__TO DO__:
From the records below, please repeat exactly the line that has "match unitPlaces t fuel", the line that has "cannot be. -/", and every line between them, and nothing else.

__MATERIAL SHOWN__:
-- ==== Sys2Proof/Machine/Unit.lean ====
section
/-! DEFINITION. How the matrix unit and the IXU reach memory and scratchpad, and how they stop (R212, R247, R248, R251, R252, R254, R267). -/

namespace Sys2Proof.Machine

/-- Why a unit cannot go on with a command. -/
inductive UStop
  /-- a translation fault (R251) -/
  | miss (die : Nat) (tag : Tag) (page level access : Nat) (va : DWord)
  /-- a frame that is being zeroed (R354) -/
  | zero (frame : Nat) (tag : Tag)
  /-- a scratchpad granule that is not full (R248) -/
  | empty
  /-- a class S error (R252) -/
  | bad (code info : Nat) (va : DWord)
  deriving DecidableEq, Repr

/-- The outcome of a part of a command. -/
abbrev URun (α : Type) := Except UStop α

/-- Where bytes of a command lie. -/
inductive UPlace
  | loc (l : Loc)
  | bank (core off : Nat)
  deriving DecidableEq, Repr

/-- The team of a command; one that has retired is stood in for, with the tag of its core's tenancy (R80). -/
def cmdTeam (s : State) (core uid : Nat) : Team :=
  (teamOf s uid).getD (Team.blank uid ((getCore s core).cowner.setWidth 12) ((getCore s core).tenancy.getD 0) core 0)

/-- Where an address of a command lies (R212, R247, R436). -/
def unitPlace (s : State) (t : Team) (va : DWord) (k : AccKind) : State × URun UPlace :=
  if windowOk va then
    (s, match spTarget s t (va.toNat % 2 ^ 32) with
      | some (core, off) => .ok (.bank core off)
      | none => .error (.bad 0x11 0 va))
  else if !globalOk va then (s, .error (.bad 0x11 0 va))
  else if va.getLsbD 55 then (s, .error (.bad 0x11 6 va))
  else
    match locate s t va k with
    | (s, .at l) => (s, .ok (.loc l))
    | (s, .miss die tag page level) => (s, .error (.miss die tag page level k.bits va))
    | (s, .zero f g) => (s, .error (.zero f g))
    | (s, .perm i) => (s, .error (.bad 0x11 i va))
    | (s, .tail) => (s, .error (.bad 0x12 0 va))

/-- n bytes within one line read by a unit, with their poison; `.fe` waits for full granules (R248). -/
def unitReadAt (s : State) (t : Team) (fe : Bool) (n : Nat) (p : UPlace) : State × URun (List Byte × Option Poison) :=
  match p with
  | .loc l => let (s, b, g) := readLoc s t l n; (s, .ok (b, g))
  | .bank core off =>
    if fe && !(granulesOf off n).all (isFull s core) then (s, .error .empty)
    else (s, .ok (spRead s core off n, spPoison s core off))

/-- Bytes of a command from an address on, read line by line; fuel bounds the lines. -/
def unitRead (t : Team) (fe : Bool) : Nat → State → DWord → Nat → State × URun (List Byte × Option Poison)
  | 0, s, _, _ => (s, .ok ([], none))
  | fuel + 1, s, va, n =>
    if n = 0 then (s, .ok ([], none))
    else
      let m := min n (64 - va.toNat % 64)
      match unitPlace s t va .read with
      | (s, .error e) => (s, .error e)
      | (s, .ok p) =>
        match unitReadAt s t fe m p with
        | (s, .error e) => (s, .error e)
        | (s, .ok (b, g)) =>
          match unitRead t fe fuel s (va + BitVec.ofNat 64 m) (n - m) with
          | (s, .error e) => (s, .error e)
          | (s, .ok (b', g')) => (s, .ok (b ++ b', g.or g'))

/-- One range of a command read. -/
def unitRange (s : State) (t : Team) (fe : Bool) (va : DWord) (n : Nat) : State × URun (List Byte × Option Poison) :=
  unitRead t fe (n / 64 + 2) s va n

/-- Several ranges, in order: their bytes, and the first poison met. -/
def unitRanges (t : Team) (fe : Bool) : State → List (DWord × Nat) → State × URun (List (List Byte) × Option Poison)
  | s, [] => (s, .ok ([], none))
  | s, (va, n) :: r =>
    match unitRange s t fe va n with
    | (s, .error e) => (s, .error e)
    | (s, .ok (b, g)) =>
      match unitRanges t fe s r with
      | (s, .error e) => (s, .error e)
      | (s, .ok (bs, g')) => (s, .ok (b :: bs, g.or g'))

/-- The places of the lines of a range to be written, all translated before any is written. -/
def unitPlaces (t : Team) : Nat → State → DWord → Nat → State × URun (List (UPlace × Nat))
  | 0, s, _, _ => (s, .ok [])
  | fuel + 1, s, va, n =>
    if n = 0 then (s, .ok [])
    else
      let m := min n (64 - va.toNat % 64)
      match unitPlace s t va .write with
      | (s, .error e) => (s, .error e)
      | (s, .ok p) =>
        match unitPlaces t fuel s (va + BitVec.ofNat 64 m) (n - m) with
        | (s, .error e) => (s, .error e)
        | (s, .ok l) => (s, .ok ((p, m) :: l))

/-- Bytes of a command written to their places, with poison (R254). -/
def unitPut (s : State) (t : Team) (pc : DWord) (poison : Option Poison) (l : List (UPlace × Nat)) (b : List Byte) : State :=
  (l.foldl (fun (x : State × List Byte) p =>
    let d := x.2.take p.2
    (match p.1 with
      | .loc a => writeLoc x.1 t a d poison pc
      | .bank core off => spWrite x.1 core off d poison, x.2.drop p.2)) (s, b)).1

/-- One range written by a command: nothing is written where some line of it cannot be. -/
def unitWrite (s : State) (t : Team) (pc : DWord) (poison : Option Poison) (va : DWord) (b : List Byte) : State × URun Unit :=
  match unitPlaces t (b.length / 64 + 2) s va b.length with
  | (s, .error e) => (s, .error e)
  | (s, .ok l) => (unitPut s t pc poison l b, .ok ())

/-- A class S error met in a unit (R252): the record names the command's address. One of a team that has retired freezes no bench (R406). -/
def unitFault (s : State) (t : Team) (code info : Nat) (pc va : DWord) : State :=
  match teamOf s t.uid with
  | some t =>
    let lanes := ((runFrag t).map (·.active)).getD 0
    freezeBench (postFault s t code 0 info pc lanes (some va)) t.core t.bench 1 (slotNo s t) 0
  | none => postRecord s t.launch (fatalCode code)
      { tag := t.tag, trapcode := trapWord code 0 info, pc, team := 0xFFFFFFFF, core := t.core, bench := 0, lanes := 0, rprog := 0, extra := va,
        secondary := false, time := s.gtime }

/-- A waiter for a unit's translation fault, counted in the team's set of pages; none when no entry or waiter is free or the page would
be the set's 17th, and the command then tries again (R302, R303). -/
def unitWaiter (s : State) (t : Team) (pc : DWord) (kind : WaiterKind) (die : Nat) (tag : Tag) (page level access : Nat) (va : DWord) :
    Option State :=
  let w : Waiter := { team := t.uid, frag := ((runFrag t).map (·.num)).getD 0, launch := t.launch, pc, access, kind }
  if !t.pageFits (vpage va) then none
  else (addWaiter s die tag page level w).map fun s => modTeam (noteMiss s t.uid va) t.uid fun u => notePage u (vpage va)

/-- The checks of an operand address at issue (R212, R247, R248, R436): its space, then `.fe`. -/
def checkOperand (s : State) (t : Team) (va : DWord) : Run Unit :=
  if windowOk va then need (spTarget s t (va.toNat % 2 ^ 32)).isSome (.fault 0x11 0 (some va))
  else do
    need (globalOk va) (.fault 0x11 0 (some va))
    need (!va.getLsbD 55) (.fault 0x11 6 (some va))

/-- R243: every lane of the team that has not exited is active. -/
def checkConverged (t : Team) (f : Frag) : Run Unit :=
  need (fullMask t.width &&& ~~~t.exited &&& ~~~f.active == 0) (.s 0x18 0)

/-- A descriptor of a command read at issue: global or scratchpad, the fragment parked on a translation fault;
poison met is consumed (R121, R211, R247; log entry 12). -/
def issueRead (s : State) (t : Team) (f : Frag) (va : DWord) (n : Nat) : Run (State × List Byte) :=
  if windowOk va then
    match spTarget s t (va.toNat % 2 ^ 32) with
    | some (core, off) => match spPoison s core off with
      | some p => .error (.poison false [p] id (some va))
      | none => .ok (s, spRead s core off n)
    | none => .error (.fault 0x11 0 (some va))
  else readRange s t f va n

/-- An HSE descriptor of a command read and checked at issue (R121, R122). -/
def issueHse (s : State) (t : Team) (f : Frag) (code : Nat) (va : DWord) : Run (State × List Byte × HseDesc) := do
  checkOperand s t va
  need (alignedTo va 32) (.fault 0x15 0 (some va))
  let (s, b) ← issueRead s t f va 32
  match hseDesc code b with
  | some d => .ok (s, b, d)
  | none => .error (.fault 0x15 0 (some va))

end Sys2Proof.Machine
end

__RESULT BELOW__:
        match unitPlaces t fuel s (va + BitVec.ofNat 64 m) (n - m) with
        | (s, .error e) => (s, .error e)
        | (s, .ok l) => (s, .ok ((p, m) :: l))

/-- Bytes of a command written to their places, with poison (R254). -/
def unitPut (s : State) (t : Team) (pc : DWord) (poison : Option Poison) (l : List (UPlace × Nat)) (b : List Byte) : State :=
  (l.foldl (fun (x : State × List Byte) p =>
    let d := x.2.take p.2
    (match p.1 with
      | .loc a => writeLoc x.1 t a d poison pc
      | .bank core off => spWrite x.1 core off d poison, x.2.drop p.2)) (s, b)).1

/-- One range written by a command: nothing is written where some line of it cannot be. -/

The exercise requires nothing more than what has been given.